How long have you been at the restaurant?
I have been here at The Phene since the 26th July.
Which was the first restaurant you worked in?
My first restaurant in London was The Winter Garden at The Landmark hotel Marylebone.
What was the last London restaurant you went to, apart from your own?
The last place I ate was Windows at Galvins, stunning food with a stunning view.
Which London restaurant is your favourite and why?
I don’t have a particular favourite, I love to explore little venues with my wife, I find them to be little diamonds with chefs who have everything to prove, so the food generally tastes and feels better.
What or who has been the biggest influence on the way you cook and why?
Georg Heis, former Head Chef of Mozzimans and The Landmark, he showed me that cooking was about passion and delicate touches, the way he caressed his food was a sight to behold.
What is your personal signature dish?
Grilled free range chicken breast with chorizo and butter bean cassoulet, hearty, delicately spiced, and heart warming.
Which other chef(s) do you most admire?
I admire any chef who wants to be the best he or she can be, my sous chef Mariusz would fall into this bracket, a pleasure to teach with a big capacity to succeed.
What’s the best part of your job?
The knowledge that my customers have had a great experience, watching my team, which is a young team, grow and learn together as a unit, working with the seasons to produce menus for the moment.
And the worst?
The hours can be a pain in the bum, but if you want to succeed, you have to be there, simple.
What would your last meal be?
My last meal would have to be 14o/z dry aged York ribeye, which my butcher provides, and is amazing quality for Uk beef, with dauphinoise potaoes, tenderstem broccoli, and thyme jus, washed down with Opus 3 1985, followed by a good old fashioned treacle pud with créme anglaise.
Do you have a chef’s shortcut that you can share with us?

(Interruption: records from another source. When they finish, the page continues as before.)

-- ==== Sys2Proof/Machine/Walks.lean ====
section
/-! DEFINITION. The dies' walkers: queued misses and the translations that they leave in the TLBs (R338, R339). Which pages a die has
cached when is the environment's choice, made with these events (log 20). -/

namespace Sys2Proof.Machine

/-- The offset that a load or store by virtual address adds to its base. -/
def memOffset : Instr → Word
  | .ldvB c _ _ i | .ldvH c _ _ i | .ldvW c _ _ i | .ldvD c _ _ i | .ldvBu c _ _ i | .ldvHu c _ _ i | .ldvWu c _ _ i
  | .stvB c _ _ i | .stvH c _ _ i | .stvW c _ _ i | .stvD c _ _ i => c.imm i
  | _ => 0
/-- Virtual addresses that a thread names: its next instruction, and those that its operands give. -/
def State.named (s : State) (n t : Nat) : List Word :=
  let th := s.thread n t
  let pc := vaOf th.pc
  match s.nextInstr n t with
  | .instr i _ =>
    match i.sig with
    | none => [pc]
    | some g =>
      let A := argsOf g n t th.ctrl.repIdx.toNat pc
      [pc, A.ra s + memOffset i, A.rb s, A.re s, A.rd s]
  | _ => [pc]
/-- Addresses that the commands of a node's engines name next. -/
def MemSide.named (m : MemSide) : List (Nat × Word) :=
  (m.engines.filter fun c => c.begun && !c.stopped).flatMap fun c =>
    [(c.ctx, c.src + BitVec.ofNat 64 c.rpos), (c.ctx, c.dst + BitVec.ofNat 64 c.pos)]
/-- Where a node stands in the order of misses of one cycle: by physical cell index, channel cores by their number (R338). -/
def State.missOrder (s : State) (n : Nat) : Nat := if isChan n then n else s.physOf n
/-- What the nodes of a die name, in that order, threads first. -/
def State.dieNames (s : State) (die : Nat) : List (Nat × Word) :=
  let nodes := ((s.cells.map Prod.fst).filter fun n => decide (s.dieOf n = die)).mergeSort fun a b => decide (s.missOrder a ≤ s.missOrder b)
  nodes.flatMap fun n =>
    (((s.cell n).threads.filter fun q => decide (q.2.run.st = .running)).mergeSort fun a b => decide (a.1 ≤ b.1)).flatMap
        (fun q => (s.named n q.1).map fun va => (q.2.ctx, va))
      ++ (s.cell n).mem.named
/-- The misses among them that are not yet queued. -/
def State.newMisses (s : State) (die : Nat) : List Miss :=
  let queued := fun m : Miss => s.walks.contains m || s.misses.contains m
  ((((s.dieNames die).filter fun p => canonical p.2 && (s.tlbHit die p.1 p.2).isNone).map
    fun p => ({ die := die, ctx := p.1, va := p.2 } : Miss)).filter fun m => !queued m).eraseDups
def ofDie (die : Nat) (l : List Miss) : Nat := (l.filter fun m => m.die = die).length
/-- Begins walks from the head of the queue, at most 192 for a die. -/
def State.beginWalks (s : State) (die : Nat) : Nat → State
  | 0 => s
  | k + 1 =>
    if 192 ≤ ofDie die s.walks then s
    else
      match s.misses.find? fun m => m.die = die with
      | none => s
      | some m => State.beginWalks { s with walks := s.walks ++ [m], misses := s.misses.erase m } die k
/-- Queues the die's misses; a full queue takes no more, and they are retried by the next event. -/
def State.queueMisses (s : State) (die : Nat) : State :=
  let new := (s.newMisses die).take (2048 - ofDie die s.misses)
  { s with misses := s.misses ++ new }.beginWalks die 192
/-- TLB_MISS_RETRY. -/
def execTlbMissRetry (die : Nat) (s : State) : Out := .next (if die < 9 then s.queueMisses die else s)

/-- A walk ends: a translation that no check stopped is held (R339), a fault is not. -/
def State.endWalk (s : State) (m : Miss) : State :=
  let s := { s with walks := s.walks.erase m }
  if (s.tlbHit m.die m.ctx m.va).isSome then s
  else
    match s.walkFrom m.va (s.ptRoot m.ctx) 0 4 with
    | .ok (lvl, e) =>
      if leafCtx e = m.ctx then { s with tlb := s.tlb ++ [{ die := m.die, ctx := m.ctx, level := lvl, vpn := vpn m.va lvl, leaf := e }] } else s
    | .error _ => s
/-- WALK_COMPLETE: the die's oldest walk. -/
def execWalkComplete (die : Nat) (s : State) : Out :=
  let s := s.queueMisses die
  match s.walks.find? fun m => m.die = die with
  | none => .next s
  | some m => .next ((s.endWalk m).beginWalks die 192)

end Sys2Proof.Machine
end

I do know a lot of shortcuts, the best one I tend to use is when I am making a risotto, I place the shallots and garlic in the pan before I put it on the heat with some oil, by the time the pan becomes hot, the shallots have already cooked without colouring, and I can move quickly on to the next stage of adding the rice, followed by hot boiling stock, the whole process only takes 15 minutes to cook instead of 20-25 minutes.